Rosja usiłuje zdyskredytować udział państw Unii Europejskiej w procesie pokojowym. Rosyjskie agencje państwowe, powołując się na zachodnie media napisały, że Europa wezwała Wołodymyra Zełenskiego, aby nie zgadzał się na żądania Rosji bez „twardych zobowiązań w kwestii gwarancji bezpieczeństwa ze strony Stanów Zjednoczonych”. Wcześniej Władimir Putin i kremlowscy urzędnicy skrytykowali Unię Europejską za utrudnianie prowadzenia negocjacji, które mogłyby doprowadzić do zakończenia wojny.
W ocenie rosyjskiego opozycjonisty Garriego Kasparowa, Stany Zjednoczone i Rosja prowadzą biznesową grę, w której Ukraina jest traktowana przedmiotowo. Natomiast były szef rosyjskiej dyplomacji Andriej Kozyriew zwrócił uwagę, że Stany Zjednoczone już dawno mogłyby zmusić Rosję do przerwania działań zbrojnych, gdyby przekazały Ukrainie broń i zobowiązały się do gwarantowania bezpieczeństwa.
Gwarancje bezpieczeństwa, członkostwo w NATO, liczebność ukraińskiej armii i przynależność Donbasu, to najważniejsze kwestie, w których Kijów i Moskwa nie mogą dojść do porozumienia. Ukraiński dziennikarz Roman Cymbaluk podkreśla, że Ukraińcy nie zgodzą się na ustępstwa w tych obszarach.
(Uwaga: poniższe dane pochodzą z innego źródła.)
-- ==== Sys2Proof/Certificates/Slice0/Obligations.lean ====
section
/-!
DEFINITION. The statements for the provers, one `def Obligations.<Name> : Prop` each. Statements about a command are
about `exec`: the effect of submitting it at a state whose CMD already holds its word. A statement with an equation
`exec i s = .next t` says the result, the frame (every field `t` does not name is that of `s`) and that the command
completes, at once.
-/

open Sys2Proof Sys2Proof.Machine

/-! ## Encoding -/

/-- R91, R93, R100: decoding a command's word gives the command back, whatever its operand. -/
def Obligations.DecodeOfEncode : Prop :=
  ∀ i : Instr, i.wellFormed = true → decode (encode i) = .ok i

/-- R93: each word has one meaning, so re-encoding a decoded command gives the word, and it is well formed. -/
def Obligations.EncodeOfDecode : Prop :=
  ∀ (w : CmdWord) (i : Instr), decode w = .ok i → encode i = w ∧ i.wellFormed = true

/-- R95: the decoder accepts exactly the words of the 24 rows, by their match and mask. -/
def Obligations.LegalWordsAreTheDecodedOnes : Prop :=
  ∀ w : CmdWord, legalWord w = true ↔ ∃ i, decode w = .ok i

/-- R91, R93: words written out from the field layout decode to the commands they stand for. -/
def Obligations.WordsOfTheOpcodeMapDecode : Prop :=
  decode 0b00000001_000000000000000_0_00000000#32 = .ok .ctrlAbort ∧
  decode 0b00010001_000000000000000_0_00000001#32 = .ok (.bswPutbit 1) ∧
  decode 0b00100000_000000000000000_1_00000000#32 = .ok (.bsrOpen true) ∧
  decode 0b00110000_000000000000000_0_01100001#32 = .ok (.tbSetfreq 0x61) ∧
  decode 0b01000101_000000000000000_0_11111111#32 = .ok (.encEmit 0xFF) ∧
  decode 0b01011111_000000000000000_0_00000000#32 = .ok .decRun ∧
  decode 0b00000000_000000000000000_0_00000000#32 = .error (.undefinedCommand 0x00) ∧
  decode 0b00010001_000000000000000_0_00000010#32 = .error (.operandConstraint 0x11) ∧
  decode 0b00110010_000000000000000_1_00000000#32 = .error (.operandConstraint 0x32)

/-! ## Submission of a word, and the other moves of the host

The pending moves are the model's own field (assumption 1). -/

/-- R120, R121: when the host's next move writes a word that decodes, the step is the command's, with CMD holding the
word. -/
def Obligations.StepRunsTheDecodedCommand : Prop :=
  ∀ (s : State) (w : CmdWord) (i : Instr) (rest : List HostMove),
    s.hostMoves = .writeCmd w :: rest → decode w = .ok i →
      step s = exec i { s with hostMoves := rest, cmd := w }

/-- R96 with R120: an illegal word written while idle sets CODE and DONE, is kept in CMD, and changes nothing else. -/
def Obligations.IllegalWordWhileIdle : Prop :=
  ∀ (s : State) (w : CmdWord) (rest : List HostMove),
    s.hostMoves = .writeCmd w :: rest → legalWord w = false → s.seq = .idle →
      step s = .next { s with hostMoves := rest, cmd := w, done := true, code := .illegalCommand }

/-- R121: a word written while BUSY. CTRL.ABORT ends the RUN with ABORTED; any other word, legal or not, is not executed
and ends it with PROTOCOL_ERROR. -/
def Obligations.WordWhileBusyEndsTheRun : Prop :=
  ∀ (s : State) (w : CmdWord) (rest : List HostMove),
    s.hostMoves = .writeCmd w :: rest → s.seq ≠ .idle →
      (w = 0x01000000#32 →
        step s = .next { s with hostMoves := rest, cmd := w, seq := .idle, done := true, code := .aborted }) ∧
      (w ≠ 0x01000000#32 →
        step s = .next { s with hostMoves := rest, cmd := w, seq := .idle, done := true, code := .protocolError })

/-- R127: LOAD_INPUT while idle replaces IN and rewinds, and changes nothing else; the host has no such move at any
other time (the refusal is the model's form of that, assumption 5). -/
def Obligations.LoadInputMove : Prop :=
  ∀ (s : State) (bytes : List Byte) (rest : List HostMove),
    s.hostMoves = .loadInput bytes :: rest →
      (s.seq = .idle → bytes.length ≤ Config.inLenMax →
        step s = .next { s with hostMoves := rest, input := bytes, inPos := 0#64 }) ∧
      (s.seq ≠ .idle → step s = .refused .loadInputWhileBusy) ∧
      (s.seq = .idle → bytes.length > Config.inLenMax → step s = .refused .inputTooLong)

/-- R90, R128: the register map. Reads have no side effect and return the register; a write of ARG stores; writes of
RESULT, STATUS and the unmapped offsets are ignored. -/
def Obligations.HostRegisterAccess : Prop :=
  (∀ s : State,
    s.readReg 0x00#5 = s.cmd.setWidth 64 ∧ s.readReg 0x08#5 = s.arg ∧ s.readReg 0x10#5 = s.result ∧
    s.readReg 0x18#5 = s.statusWord.setWidth 64 ∧
    ∀ off : BitVec 5, off ≠ 0x00#5 → off ≠ 0x08#5 → off ≠ 0x10#5 → off ≠ 0x18#5 → s.readReg off = 0#64) ∧
  (∀ (s : State) (off : BitVec 5) (rest : List HostMove),
    s.hostMoves = .readAt off :: rest → step s = .next { s with hostMoves := rest }) ∧
  (∀ (s : State) (rest : List HostMove), s.hostMoves = .readOut :: rest → step s = .next { s with hostMoves := rest }) ∧
  (∀ (s : State) (off : BitVec 5) (v : Word64) (rest : List HostMove),
    s.hostMoves = HostMove.writeAt off v :: rest → off ≠ 0x00#5 →
      step s = .next { s with hostMoves := rest, arg := if off = 0x08#5 then v else s.arg }) ∧
  (∀ v : Word64, HostMove.writeAt 0x00#5 v = .writeCmd (v.extractLsb' 0 32))

/-- R310: the reset event sets every element to its reset value and leaves IN as it is, busy or not. -/
def Obligations.ResetEvent : Prop :=
  ∀ (s : State) (rest : List HostMove), s.hostMoves = .reset :: rest →
    step s = .next
      { cmd := 0#32, arg := 0#64, result := 0#64, done := false, code := .ok, seq := .idle
        input := s.input, inPos := 0#64, out := []
        bsw := { isOpen := false, acc := 0#8, n := 0#3 }
        bsr := { isOpen := false, ended := false, unlimited := false, byte := 0#8, pos := 8, count := 0#64, target := 0#64 }
        freq := Vector.replicate 256 0#32
        node := Vector.replicate 511 { kind := .leaf, sym := 0#8, left := 0x1FF#9, right := 0x1FF#9, weight := 0#40 }
        nodeCount := 0#10, root := 0#9, treeValid := false
        codeLen := Vector.replicate 256 0#8, codeBits := Vector.replicate 256 0#255, codesValid := false
        emitted := 0#40, ioDraws := s.ioDraws, hostMoves := rest }

/-- R310, R312: the state after power-on. -/
def Obligations.PowerOnState : Prop :=
  let r := State.reset
  r.cmd = 0#32 ∧ r.arg = 0#64 ∧ r.result = 0#64 ∧ r.statusWord = 0#32 ∧ r.seq = .idle ∧
  r.input = [] ∧ r.inPos = 0#64 ∧ r.out = [] ∧
  r.bsw = { isOpen := false, acc := 0#8, n := 0#3 } ∧
  r.bsr = { isOpen := false, ended := false, unlimited := false, byte := 0#8, pos := 8, count := 0#64, target := 0#64 } ∧
  (∀ sym, freqAt r.freq sym = 0#32) ∧
  (∀ i : NodeIdx, nodeAt r.node i = { kind := .leaf, sym := 0#8, left := 0x1FF#9, right := 0x1FF#9, weight := 0#40 }) ∧
  r.nodeCount = 0#10 ∧ r.root = 0#9 ∧ r.treeValid = false ∧
  (∀ sym, r.codeLenAt sym = 0#8 ∧ r.codeBitsAt sym = 0#255) ∧ r.codesValid = false ∧ r.emitted = 0#40

/-- R24, R280: the fields of STATUS. The mirrors are always equal to the elements they mirror, BUSY is `seq ≠ IDLE`, the
reserved bits read as 0, and CODE holds the number R280 gives the status. -/
def Obligations.StatusRegisterFields : Prop :=
  (∀ s : State,
    s.statusWord.getLsbD 0 = decide (s.seq ≠ .idle) ∧ s.statusWord.getLsbD 1 = s.done ∧
    s.statusWord.extractLsb' 2 2 = 0#2 ∧ s.statusWord.extractLsb' 4 4 = s.code.bits ∧
    s.statusWord.getLsbD 8 = s.bsw.isOpen ∧ s.statusWord.getLsbD 9 = s.bsr.isOpen ∧
    s.statusWord.getLsbD 10 = s.bsr.ended ∧ s.statusWord.getLsbD 11 = s.treeValid ∧
    s.statusWord.getLsbD 12 = s.codesValid ∧ s.statusWord.extractLsb' 13 3 = 0#3 ∧
    s.statusWord.extractLsb' 16 3 = s.bsw.n ∧ s.statusWord.extractLsb' 19 13 = 0#13) ∧
  StatusCode.bits .ok = 0#4 ∧ StatusCode.bits .ioError = 1#4 ∧ StatusCode.bits .formatError = 2#4 ∧
  StatusCode.bits .emptyInput = 3#4 ∧ StatusCode.bits .corruptStream = 4#4 ∧ StatusCode.bits .overflow = 5#4 ∧
  StatusCode.bits .illegalCommand = 6#4 ∧ StatusCode.bits .protocolError = 7#4 ∧ StatusCode.bits .aborted = 8#4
Przebywający w Indiach Władimir Putin, w wywiadzie dla tamtejszych mediów oświadczył, że nie zrezygnuje z Donbasu i jeśli Ukraina nie wycofa swoich wojsk, to zajmie obwody ługański i doniecki siłą. Niezależni komentatorzy przypomnieli Putinowi, że próbuje osiągnąć ten cel już od ponad jedenastu lat i wciąż bezskutecznie.